Al Jazeera’s correspondent at the UN, Gabriel Elizondo, sat down with Mokhiber in New York.
He asked him about his assessment of the situation in Gaza and the chances of a two-state solution.
The interview has been edited for length and clarity.
Al Jazeera: Why did you come to conclusion that the situation in Gaza amounts to a genocide?
Craig Mohkiber: Usually the most difficult part of proving genocide is intent because there has to be an intention to destroy in whole, or in part, a particular group. In this case, the intent by Israeli leaders has been so explicitly stated and publicly stated – by the prime minister, by the president, by senior cabinet ministers, by military leaders – that that is an easy case to make. It’s on the public record.
It’s important that we start using the language that the law sets out, just as you know, in recent times, every major international human rights organisation, Israeli human rights organisations, Palestinian human rights organisations, United Nations human rights mechanisms, independent mechanisms have found that the situation in Israel Palestine amounts to the crime of apartheid.
The UN needs to get used to addressing these particular violations, just as we have in other situations.
Al Jazeera: When we asked the secretary-general and his office about genocide, he won’t use that term. He says a previous secretary-general said that that is for courts to decide. Do you think that the secretary-general should start using the term ‘genocide’ when it comes to what we’re seeing in Gaza?
Mokhiber: If we can allege that we see war crimes, crimes against humanity, as we have often done, there’s no reason to exclude, where we see very strong evidence, the possibility of genocide being committed, and I think you’re going to be hearing that term more and more in connection with what we’re witnessing in Gaza.
But institutions, of course, have to go through the necessary steps before they can make that pronouncement. As of today, I am an independent citizen, not carrying the institution on my shoulders.
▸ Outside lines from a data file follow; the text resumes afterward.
-- ==== Sys2Proof/Machine/Arith.lean ====
section
/-! DEFINITION. Register load, arithmetic, logic, shift and random instructions (40_arith_logic.md). All operands are read from
the state before the instruction; arithmetic is 8-bit and wraps (R132). -/

namespace Sys2Proof.Machine

/-- LD_VX_KK: `V[X] <- KK` (R120). -/
def execLdVxKk (x : Idx) (kk : Byte) (s : State) : Result := advance (setV x kk s)

/-- ADD_VX_KK: `V[X] <- (V[X] + KK) mod 256`, no flag (R121). -/
def execAddVxKk (x : Idx) (kk : Byte) (s : State) : Result := advance (setV x (getV s x + kk) s)

/-- LD_VX_VY: `V[X] <- V[Y]` (R122). -/
def execLdVxVy (x y : Idx) (s : State) : Result := advance (setV x (getV s y) s)

/-- OR_VX_VY: bitwise, VF keeps its value (R123). -/
def execOrVxVy (x y : Idx) (s : State) : Result := advance (setV x (getV s x ||| getV s y) s)

/-- AND_VX_VY: bitwise, VF keeps its value (R124). -/
def execAndVxVy (x y : Idx) (s : State) : Result := advance (setV x (getV s x &&& getV s y) s)

/-- XOR_VX_VY: bitwise, VF keeps its value (R125). -/
def execXorVxVy (x y : Idx) (s : State) : Result := advance (setV x (getV s x ^^^ getV s y) s)

/-- ADD_VX_VY: the sum mod 256, VF = carry out (R126). -/
def execAddVxVy (x y : Idx) (s : State) : Result :=
  advance (setVFlag x (getV s x + getV s y) (carryFlag (getV s x) (getV s y)) s)

/-- SUB_VX_VY: VX - VY mod 256, VF = 1 iff VX > VY (R127). -/
def execSubVxVy (x y : Idx) (s : State) : Result :=
  advance (setVFlag x (getV s x - getV s y) (subFlag (getV s x) (getV s y)) s)

/-- SHR_VX: VX shifted right by one in place, VF = the bit shifted out; Y is ignored (R128, 30_encoding.md R102). -/
def execShrVx (x _y : Idx) (s : State) : Result := advance (setVFlag x (getV s x >>> 1) (shrFlag (getV s x)) s)

/-- SUBN_VX_VY: VY - VX mod 256, VF = 1 iff VX < VY (R129). -/
def execSubnVxVy (x y : Idx) (s : State) : Result :=
  advance (setVFlag x (getV s y - getV s x) (subnFlag (getV s x) (getV s y)) s)

/-- SHL_VX: VX shifted left by one in place, VF = VX & 0x80; Y is ignored (R130, 30_encoding.md R102). -/
def execShlVx (x _y : Idx) (s : State) : Result := advance (setVFlag x (getV s x <<< 1) (shlFlag (getV s x)) s)

/-- RND_VX_KK: `V[X] <- rnd & KK`, `rnd` free for each execution (R131). -/
def execRndVxKk (x : Idx) (kk : Byte) (s : State) : Result :=
  advance (setV x ((drawByte s).1 &&& kk) (drawByte s).2)

end Sys2Proof.Machine
end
And I feel quite confident as a human rights lawyer in saying that what I see unfolding in Gaza and beyond is genocide.
Al Jazeera: [US President] Joe Biden has recently said that after this conflict is over, we need to get back to a two-state solution. In your letter, you say the mantra of a two-state solution has become, and I quote, an open joke in the corridors of the United Nations where we are sitting right now. Is it really an open joke in the corridors of the United Nations?
Mokhiber: Yes, and it has been for quite a long time, if you ask somebody in their official capacity about the two states, and they will repeat that phrase over and over again as the official position of the United Nations. Indeed, that is the official position of the United States. But nobody who follows these circumstances either from the political side or from the human rights side believes that a two-state solution is possible anymore.
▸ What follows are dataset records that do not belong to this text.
-- ==== Sys2Proof/Machine/Events.lean ====
section
/-! DEFINITION. The host's events and observations (10_state.md R40, R41; 60_exceptions.md R240..R246). Each is one atomic
transition (20_memory.md R72); after Exit none has an effect (R244). -/

namespace Sys2Proof.Machine

/-- Do nothing after Exit (60_exceptions.md R242, R244). -/
def unlessExit (s : State) (s' : State) : State := if s.run = .exit then s else s'

/-- `key_pressed(k)`: `KEY[k] <- 1` (45_keys.md R208). -/
def keyPressed (k : Idx) (s : State) : State := unlessExit s (setKey k true s)

/-- `key_released(k)`: `KEY[k] <- 0` (45_keys.md R209). -/
def keyReleased (k : Idx) (s : State) : State := unlessExit s (setKey k false s)

/-- `resize(width, height)`: the framebuffer is cleared and nothing else; the sizes are the presentation's (44_display.md
R200). No `frame_ready` (R199). -/
def resize (_width _height : Nat) (s : State) : State := unlessExit s (setScreen blankScreen s)

/-- `request_exit()`: `RUN <- Exit` from any state (60_exceptions.md R243). -/
def requestExit (s : State) : State := setRun .exit s

/-- The load proper (70_reset_and_hazards.md R262): everything a program can see is reset, the font installed, the bytes
copied to 0x200 and on, FAULT cleared, RUN Running; its two phases are one transition (60_exceptions.md R241). KEY and OUT are
left alone (R263), and so are the model's own fields. -/
def install (bytes : List Byte) (s : State) : State :=
  { s with
    mem := Memory.writeBytes [] Config.progBase bytes
    v := Vector.replicate 16 0
    i := 0
    pc := BitVec.ofNat 16 Config.progBase
    sp := 0
    stack := Vector.replicate 16 0
    dt := 0
    st := 0
    fb := blankScreen
    run := .running
    fault := none }

/-- `load_program(bytes)`: rejected with one `load_error` and no other change when longer than 3584 bytes (R264). -/
def loadProgram (bytes : List Byte) (s : State) : State :=
  unlessExit s (if bytes.length ≤ Config.maxProg then install bytes s else emit .loadError s)

/-- The host's read of the framebuffer, without side effect (44_display.md R201). -/
def hostFramebuffer (s : State) : Framebuffer := s.fb

/-- The host's read of RUN and FAULT, without side effect (60_exceptions.md R229). -/
def hostStatus (s : State) : RunState × Option Fault := (s.run, s.fault)

/-- The host's read of pc, the other diagnostic of a halted run (60_exceptions.md R250), without side effect.
DESIGN CHOICE (log entry 17), safe: a run is halted while a fault is latched (10_state.md R37: "the one fault that halted the
current run"), so pc is readable then, after Exit too, and in no other state; in particular not before the first load, where "no
host operation reads" it (70_reset_and_hazards.md R260). -/
def hostPc (s : State) : Option Word := if s.fault = none then none else some s.pc

end Sys2Proof.Machine
end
There’s nothing left for a Palestinian state that would be sustainable or just or were possible in any respect, and everyone knows that.
And secondly, that solution never dealt with the problem of the fundamental human rights of Palestinians. So for example, it would leave them as second-class citizens without full human rights inside what is now Israel proper.
And so when people are not talking from official talking points, you hear increasingly about a one-state solution.
And what that means is beginning to advocate for the principle of equality of human rights instead of these old political taglines, that would mean a state in which we’ll have equal rights for Christians, Muslims and Jews, based upon human rights and based upon the rule of law. It is what we call for in every other circumstance around the world. And the question is, why is the United Nations not going for that in Israel and Palestine?